Frontiers in Social Science features new research in the flagship journals of the Social Science Research Council’s founding disciplinary associations. Every month we publish a new selection of articles from the most recent issues of these journals, marking the rapid advance of the frontiers of social and behavioral science.
An article explores the link between culturally relevant education in schools with promotive and resilient outcomes among adolescents irrespective of their own race.

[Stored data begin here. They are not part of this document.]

/-- A read of LO latches the registers that belong with it (R19): offsets of LO and of its HI. -/
def splitReads : List (Nat × Nat) :=
  List.flatten [[(0x20010, 0x20014), (0x80024, 0x80028), (0x8002C, 0x80030), (0x80034, 0x80038), (0x80114, 0x80118), (0x8011C, 0x80120),
      (0x80194, 0x80198), (0x8019C, 0x801A0), (0x60804, 0x60808)],
    [(0x140010, 0x140014), (0x140018, 0x14001C), (0x14100C, 0x141010), (0x1E0048, 0x1E004C), (0x1E0050, 0x1E0054), (0x1F0040, 0x1F0044),
      (0x1F0048, 0x1F004C)],
    (List.range 4).flatMap (fun p => [(0x40020 + 0x10000 * p, 0x40024 + 0x10000 * p), (0x1D0020 + 8 * p, 0x1D0024 + 8 * p),
      (0x1C0108 + 0x80 * p, 0x1C010C + 0x80 * p)]),
    (List.range 16).map (fun d => (0x1C0800 + 16 * d, 0x1C0804 + 16 * d)),
    (List.range 65).flatMap (fun i => [(0x21004 + 0x40 * i, 0x21008 + 0x40 * i), (0x2100C + 0x40 * i, 0x21010 + 0x40 * i)]),
    (List.range 64).flatMap (fun k => [(0x24008 + 0x40 * k, 0x2400C + 0x40 * k), (0x24018 + 0x40 * k, 0x2401C + 0x40 * k),
      (0x25008 + 0x40 * k, 0x2500C + 0x40 * k), (0x25018 + 0x40 * k, 0x2501C + 0x40 * k)]),
    (List.range 4).flatMap (fun p => (List.range 32).map (fun e => (0x40100 + 0x10000 * p + 8 * e, 0x40104 + 0x10000 * p + 8 * e))),
    (List.range 4).flatMap (fun p => [1, 27].map (fun n => (0x40400 + 0x10000 * p + 8 * n, 0x40404 + 0x10000 * p + 8 * n)))]

/-- A word of a port's counters (R146, R156): the counter, or its copy in snapshot mode. -/
def State.statWord (s : State) (off : Nat) : Option Nat :=
  let (p, o) := instOf 0x40000 0x10000 off
  if 0x40000 ≤ off ∧ off < 0x80000 ∧ 0x400 ≤ o ∧ o < 0x400 + 8 * 42 then
    let n := (o - 0x400) / 8
    let v := if s.on (PORT.STAT_SNAP_MODE p) then nth (s.port p).snap n 0 else s.get (PORT.STAT p n)
    some (if o % 8 = 0 then v % 2 ^ 32 else v / 2 ^ 32)
  else none

/-- The word last written at `off` and held during a slice, which a read returns (R480). -/
def State.heldWord (s : State) (off : Nat) : Option Nat :=
  (s.test.writes.filter (fun x => x.2.1 == off)).getLast?.map (fun x =>
    ((fieldsAt (blockFields off) off).map (fun f => (if f.2.1 = .rw then f.1.part x.2.2 else s.get f.1) * 2 ^ f.1.lo)).sum)

/-- The word at `off` as it stands, the live values being up to date. -/
def State.wordAt (s : State) (off : Nat) : Nat :=
  if 0x1A0000 ≤ off ∧ off < 0x1C0000 ∧ s.isNi then 0
  else if (s.heldWord off).isSome then (s.heldWord off).getD 0
  else match s.statWord off with
    | some v => v
    | none =>
      if 0x40000 ≤ off ∧ off < 0x80000 ∧ off % 0x10000 = 0x34 then s.dispatchWord (off / 0x10000 - 4)
      else if off < 0x200000 then s.word (blockFields off) off else 0

/-- Any ring or set runs, so that reads of host memory may be in flight. -/
def State.dmaRuns (s : State) : Bool :=
  (List.range 65).any (fun i => s.get (DMA.RING_STATE i) == 1) ||
  (List.range 64).any (fun k => s.get (DMA.REC_STATE k) == 1 || s.get (DMA.PLAY_STATE k) == 1)

/-- READS, the reads in flight, at most 256 (R6, R394). No row starts or ends a single read, so how many are in flight while a ring or set runs is left
open: a free value in its range (assumption 54); without one there are none, and a lost host side abandons every one (R393). -/
def State.showReads (s : State) : State :=
  if s.dmaRuns && !s.on DMA.STATUS_HOST_LOST then
    let (v, s) := s.fresh 16
    s.set DMA.STATUS_READS (v % 257)
  else s.set DMA.STATUS_READS 0

/-- A host read of the word at `off` (R14, R16, R19): RC fields restart, LO latches HI, HI returns what LO latched. A latched HI is returned by every
later read of HI until LO is read again, whatever is written to the pair meanwhile (DESIGN CHOICE, assumption 94: R19 says only that a following read of
HI returns it). -/
def State.regRead (s : State) (off : Nat) : Nat × State :=
  let off := off / 4 * 4
  let s := s.refresh
  let s := if off = 0x20004 then s.showReads else s
  if off = 0x80010 then
    let s := nextOf s (execTimeNowRead s)
    (s.rd, s)
  else if off = 0x1F0010 then
    let s := nextOf s (execCalSubRead s)
    (s.rd, s)
  else if off = 0x10014 then
    let w := s.wordAt off
    (w, nextOf s (execPeakTagsRead s))
  else match wordIdx 0x101020 0x40 11 off with
    | some q =>
      let s := nextOf s (execPeakOccRead q s)
      (s.rd, s)
    | none =>
      match splitReads.find? (fun x => x.1 == off), s.latch.find? (fun x => x.1 == off) with
      | some (_, hi), _ => (s.wordAt off, s.latchAs hi (s.wordAt hi))
      | none, some (_, v) => (v, s)
      | none, none => (s.wordAt off, s)

/-- SPLIT_LO_READ (R19, R32): a host reads the LO word at `off`. -/
def execSplitLoRead (off : Nat) (s : State) : Out :=
  let (v, s) := s.regRead off
  .next { s with rd := v }

end Sys2Proof.Machine
end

Since September 2020, a total of 206 local and state government entities across 43 states have adopted 301 measures, such as policies and resolutions, to prohibit teaching, curricula, and trainings about racism and critical race theory in K–12 education. Recent executive orders, including Executive Order No. 14190, have extended these measures at the federal level and originated from concerns that Black Lives Matter protests in 2020 seeded animosity and blame toward White youth for structural racism. These policies present challenges for culturally relevant education, which uses students’ customs and lived experiences to improve classroom instruction and foster their critical consciousness. This opposition to critical race theory and culturally relevant education underscores the need to review and synthesize existing research on how different forms of school-based racial/ethnic socialization affect adolescent development. We present an integrative framework describing the cognitive, biological, and psychosocial mechanisms linking school racial/ethnic socialization with promotive and resilient outcomes among adolescents irrespective of their own race/ethnicity. School racial/ethnic socialization facilitates adolescents’ identity development to understand and make meaning of their race/ethnicity, improves intergroup relationships, and supports their ongoing neurodevelopment that promotes executive functions. These interactions among mind, body, and context provide a comprehensive perspective on the multiple micro- and macropathways underlying the antecedents and consequences of school racial/ethnic socialization. This synthesis of multiple interrelated ecological processes provides concrete directions for future research and supports evidence-based arguments against educational policies that restrict racial/ethnic socialization in K–12 settings, as these restrictions may perpetuate existing racial/ethnic inequities in schools.
An article uses qualitative data from elite independent pre-K–12 schools to find that admissions processes are structured to exclude applicants at risk of disabilities.
Historically, elite schools have selected students in ways that reproduce advantages for dominant groups and exclude groups deemed undesirable. The specific outgroup in question has changed over time, but the underlying logic used to exclude these groups is often related to disability. Yet, disability as a social category has received minimal attention in discussions of elite reproduction. In this article, we draw on qualitative data collected from elite independent pre-K–12 schools to show that disability is indeed a salient basis of selection into elite educational environments, one that begins at the earliest moments of educational sorting: admission to elite early childhood programs. Through interviews with admissions personnel, we show that elite independent schools explicitly structure their admissions processes to identify—and exclude—children who are perceived as having or being at risk of developing any type of disability, regardless of impairment type or support needs. We argue that admissions practices at elite independent schools (1) serve as a form of social closure intended to restrict enrollment to young children perceived as able-bodied and neurotypical, and (2) represent a case of essentializing merit, in which elite gatekeepers construct merit as an intrinsic, rather than achieved, property of individuals.